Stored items
+++
/-- `SET` and `ABMSET` on a cell out of range, or with any of its three on/off bits clear, end with `ADDRESSING_ERROR` in one step, with
no bus call and no other change; so does `SETALL` at such a position, after the writes of the positions before it (R149, R164, R165, R166,
R197). That the check stands in the step of the `BusStart` after it, so that the command ends in that one step, is the model's reading
(log 5). -/
def Obligations.DisabledCellEndsWithAddressingError : Prop :=
  (∀ (s : State) (w : Word) (row col : Byte), s.seq = .busy w 0 .run → ¬ CellEnabled s row.toNat col.toNat →
    exec (.set row col) s = .next { s with result := .addressingError, seq := .idle } ∧
    ∀ chan, exec (.abmset row col chan) s = .next { s with result := .addressingError, seq := .idle }) ∧
  ∀ (s : State) (w : Word) (half : Byte) (j : Nat) (p : Byte × Byte), (half = 0 ∨ half = 1) →
    (halfPos s.cfg half)[j]? = some p → ¬ CellEnabled s p.1.toNat p.2.toNat → s.seq = .busy w (36 * j) .run →
    exec (.setall half) s = .next { s with result := .addressingError, seq := .idle }

/-- `SETALL` with the five cells enabled (R165): the writes of `SET` at each position, in list order. -/
def Obligations.SetallWritesHalf : Prop :=
  ∀ (s : State) (w : Word) (half : Byte) (as rest : List BusAnswer), configOk s.cfg = true → (half = 0 ∨ half = 1) →
    (∀ p ∈ halfPos s.cfg half, CellEnabled s p.1.toNat p.2.toNat) →
    s.seq = .busy w 0 .run → s.answers = as ++ rest → as.length = 135 → (∀ a ∈ as, a.ok = true) →
    ∃ t, execTimes 181 (.setall half) s = .next t ∧ t.seq = .idle ∧ t.result = .ok ∧
      (∀ p ∈ halfPos s.cfg half, ∀ k, k < 3 →
        t.pwm ((p.1.toNat * 3 + k) * 16 + p.2.toNat) = colourByte s k) ∧
      (∀ a, (∀ p ∈ halfPos s.cfg half, ∀ k, k < 3 → a ≠ 0x500 + ((p.1.toNat * 3 + k) * 16 + p.2.toNat)) →
        t.mem.read a = s.mem.read a) ∧
      t.trace = s.trace ++ (halfPos s.cfg half).flatMap (fun p =>
        (List.range 3).flatMap fun k =>
          writeOneTrace s s.cfg.pPwm ((p.1.toNat * 3 + k) * 16 + p.2.toNat) (colourByte s k)) ∧
      t.answers = rest ∧ KeepsRest s t

/-- `ABMSET` on an enabled cell (R166): 0x01 to the three `abm` bytes of the cell, whatever `CHAN` is. -/
def Obligations.AbmsetAssignsCell : Prop :=
  ∀ (s : State) (w : Word) (row col chan : Byte) (as rest : List BusAnswer), configOk s.cfg = true →
    CellEnabled s row.toNat col.toNat →
    s.seq = .busy w 0 .run → s.answers = as ++ rest → as.length = 27 → (∀ a ∈ as, a.ok = true) →
    ∃ t, execTimes 37 (.abmset row col chan) s = .next t ∧ t.seq = .idle ∧ t.result = .ok ∧
      (∀ k, k < 3 → t.abm ((row.toNat * 3 + k) * 16 + col.toNat) = 0x01) ∧
      (∀ a, (∀ k, k < 3 → a ≠ 0x600 + ((row.toNat * 3 + k) * 16 + col.toNat)) → t.mem.read a = s.mem.read a) ∧
      t.trace = s.trace ++ (List.range 3).flatMap (fun k =>
        writeOneTrace s s.cfg.pAbm ((row.toNat * 3 + k) * 16 + col.toNat) 0x01) ∧
      t.answers = rest ∧ KeepsRest s t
+++
> Exercise instructions
Copy every line from the records above that contains the string "busy".

> Answer to the problem
  (∀ (s : State) (w : Word) (row col : Byte), s.seq = .busy w 0 .run → ¬ CellEnabled s row.toNat col.toNat →
    (halfPos s.cfg half)[j]? = some p → ¬ CellEnabled s p.1.toNat p.2.toNat → s.seq = .busy w (36 * j) .run →
    s.seq = .busy w 0 .run → s.answers = as ++ rest → as.length = 135 → (∀ a ∈ as, a.ok = true) →
    s.seq = .busy w 0 .run → s.answers = as ++ rest → as.length = 27 → (∀ a ∈ as, a.ok = true) →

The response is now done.